Thursday, September 23, 2010

From Russia With Love: Booktalk 2

Yuri is a teenage boy living in Russia in the 1930s, under a brutal Stalin-like leader. The old rule of the Czars is over: they’ve been murdered and exiled, and no one dares speak of them anymore. The new regime – which Yuri is taught to praise at school – is harsh and unforgiving. People in Yuri’s town live in perpetual fear of being kidnapped and sent away to the work camps, where their chances of survival are slim. Yuri’s parents urge him to keep his mouth shut and his eyes down at the ground. In an unstable police state, anyone can be singled out and disappear without a trace. Yuri’s school is shut down, and he’s forced to do brutally hard manual labor.  When he’s sent to a mining camp in the north for answering a question incorrectly [sentence: ten years], Yuri senses that his life is over. Even if he does manage to get home, his parents may be dead or just gone, like so many others.
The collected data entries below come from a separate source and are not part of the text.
theorem lostOwed (h : Reach W s t) (hw : Part.lostOwed ∉ W) : t.lostOwed = s.lostOwed := by
  induction h with
  | refl => rfl
  | write _ hp hu ih => cases hu <;> first | exact ih | exact absurd hp hw
  | fresh _ ha _ => exact absurd (ha .lostOwed (by decide)) hw

theorem armAt (h : Reach W s t) (hw : Part.armAt ∉ W) : t.armAt = s.armAt := by
  induction h with
  | refl => rfl
  | write _ hp hu ih => cases hu <;> first | exact ih | exact absurd hp hw
  | fresh _ ha _ => exact absurd (ha .armAt (by decide)) hw

theorem doms (h : Reach W s t) (hw : Part.doms ∉ W) : t.doms = s.doms := by
  induction h with
  | refl => rfl
  | write _ hp hu ih => cases hu <;> first | exact ih | exact absurd hp hw
  | fresh _ ha _ => exact absurd (ha .doms (by decide)) hw

theorem seqs (h : Reach W s t) (hw : Part.seqs ∉ W) : t.seqs = s.seqs := by
  induction h with
  | refl => rfl
  | write _ hp hu ih => cases hu <;> first | exact ih | exact absurd hp hw
  | fresh _ ha _ => exact absurd (ha .seqs (by decide)) hw

theorem mapm (h : Reach W s t) (hw : Part.mapm ∉ W) : t.mapm = s.mapm := by
  induction h with
  | refl => rfl
  | write _ hp hu ih => cases hu <;> first | exact ih | exact absurd hp hw
  | fresh _ ha _ => exact absurd (ha .mapm (by decide)) hw

theorem dataIn (h : Reach W s t) (hw : Part.dataIn ∉ W) : t.dataIn = s.dataIn := by
  induction h with
  | refl => rfl
  | write _ hp hu ih => cases hu <;> first | exact ih | exact absurd hp hw
  | fresh _ ha _ => exact absurd (ha .dataIn (by decide)) hw

theorem chans (h : Reach W s t) (hw : Part.chans ∉ W) : t.chans = s.chans := by
  induction h with
  | refl => rfl
  | write _ hp hu ih => cases hu <;> first | exact ih | exact absurd hp hw
  | fresh _ ha _ => exact absurd (ha .chans (by decide)) hw

theorem svcs (h : Reach W s t) (hw : Part.svcs ∉ W) : t.svcs = s.svcs := by
  induction h with
  | refl => rfl
  | write _ hp hu ih => cases hu <;> first | exact ih | exact absurd hp hw
  | fresh _ ha _ => exact absurd (ha .svcs (by decide)) hw

theorem change (h : Reach W s t) (hw : Part.change ∉ W) : t.change = s.change := by
  induction h with
  | refl => rfl
  | write _ hp hu ih => cases hu <;> first | exact ih | exact absurd hp hw
  | fresh _ ha _ => exact absurd (ha .change (by decide)) hw

theorem adcs (h : Reach W s t) (hw : Part.adcs ∉ W) : t.adcs = s.adcs := by
  induction h with
  | refl => rfl
  | write _ hp hu ih => cases hu <;> first | exact ih | exact absurd hp hw
  | fresh _ ha _ => exact absurd (ha .adcs (by decide)) hw

theorem settle (h : Reach W s t) (hw : Part.settle ∉ W) : t.settle = s.settle := by
  induction h with
  | refl => rfl
  | write _ hp hu ih => cases hu <;> first | exact ih | exact absurd hp hw
  | fresh _ ha _ => exact absurd (ha .settle (by decide)) hw

theorem basins (h : Reach W s t) (hw : Part.basins ∉ W) : t.basins = s.basins := by
  induction h with
  | refl => rfl
  | write _ hp hu ih => cases hu <;> first | exact ih | exact absurd hp hw
  | fresh _ ha _ => exact absurd (ha .basins (by decide)) hw
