-- ==== Sys2Proof/Laws/ReachFabric.lean ====
section
/-! SUPPORT. One lemma per operation: what the shared operations, interrupts, pins, angles, basins, generators, comparators and the event fabric write. -/

namespace Sys2Proof.Machine

/-! ### Ops.lean -/

theorem State.raise_reach (s : State) (f : Fld) (i : Nat) : Reach [.regs] s (State.raise s f i) := by
  unfold State.raise
  refine Reach.step (State.setFld_reach ..) rfl ?_
  first | assumption | exact .refl

theorem State.putFlag_reach (s : State) (f : Fld) (i : Nat) (b : Bool) : Reach [.regs] s (State.putFlag s f i b) := by
  unfold State.putFlag
  refine Reach.step (State.setFld_reach ..) rfl ?_
  first | assumption | exact .refl

theorem State.bumpBy_reach (s : State) (f : Fld) (i : Nat) (n : Nat) : Reach [.regs] s (State.bumpBy s f i n) := by
  unfold State.bumpBy
  refine Reach.step (State.setFld_reach ..) rfl ?_
  first | assumption | exact .refl

theorem State.bump_reach (s : State) (f : Fld) (i : Nat) : Reach [.regs] s (State.bump s f i) := by
  unfold State.bump
  refine Reach.step (State.bumpBy_reach ..) rfl ?_
  first | assumption | exact .refl

theorem State.orFld_reach (s : State) (f : Fld) (i : Nat) (m : Nat) : Reach [.regs] s (State.orFld s f i m) := by
  unfold State.orFld
  refine Reach.step (State.setFld_reach ..) rfl ?_
  first | assumption | exact .refl

theorem State.clearBits_reach (s : State) (f : Fld) (i : Nat) (m : Nat) : Reach [.regs] s (State.clearBits s f i m) := by
  unfold State.clearBits
  refine Reach.step (State.setFld_reach ..) rfl ?_
  first | assumption | exact .refl

theorem State.setBytes_reach (s : State) (a : Nat) (be : Nat) (v : Nat) : Reach [.mem] s (State.setBytes s a be v) := by
  unfold State.setBytes
  refine Reach.foldl _ _ (fun u1 y1 hu1 => ?_) ?_
  · refine Reach.ite ?_ ?_
    · refine Reach.step (State.setByte_reach ..) rfl ?_
      first | assumption | exact .refl
    · first | assumption | exact .refl
  · first | assumption | exact .refl

theorem State.setWord_reach (s : State) (a : Nat) (v : Nat) : Reach [.mem] s (State.setWord s a v) := by
  unfold State.setWord
  refine Reach.step (State.setBytes_reach ..) rfl ?_
  first | assumption | exact .refl

theorem State.noteData_reach (s : State) (a : Nat) (be : Nat) (rank : Nat) : Reach [.dataIn] s (State.noteData s a be rank) := by
  unfold State.noteData
  extract_lets -underBinder -merge +onlyGivenNames x1 x2
  refine Reach.write ?_ (by decide) (.dataIn _)
  first | assumption | exact .refl

theorem State.modDom_reach (s : State) (d : Nat) (f : Domain → Domain) : Reach [.doms] s (State.modDom s d f) := by
  unfold State.modDom
  refine Reach.step (State.setDom_reach ..) rfl ?_
  first | assumption | exact .refl

theorem State.modChan_reach (s : State) (c : Nat) (f : Chan → Chan) : Reach [.chans] s (State.modChan s c f) := by
  unfold State.modChan
  refine Reach.step (State.setChan_reach ..) rfl ?_
  first | assumption | exact .refl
But youth may be on his side: “Sometimes the sunlight had sparkled so brightly across the boundless sheets of snow. Or, in the stinging wind under the china-blue sky, I’d smelled the blessed spring melt. Once I stood under a tree and my heart sang to see the way its tall brave trunk soared …. I’d watch the eagles soaring overhead. I couldn’t help it” (138).  In a world of bleakness, illness, and semi-starvation, Yuri takes what consolation he can get. The Road of Bones by Anne Fine is gripping historical fiction.

The Road of Bones by Anne Fine. 213 p. Farrar, Straus and Giroux: 2006. Booktalk to high school, adult.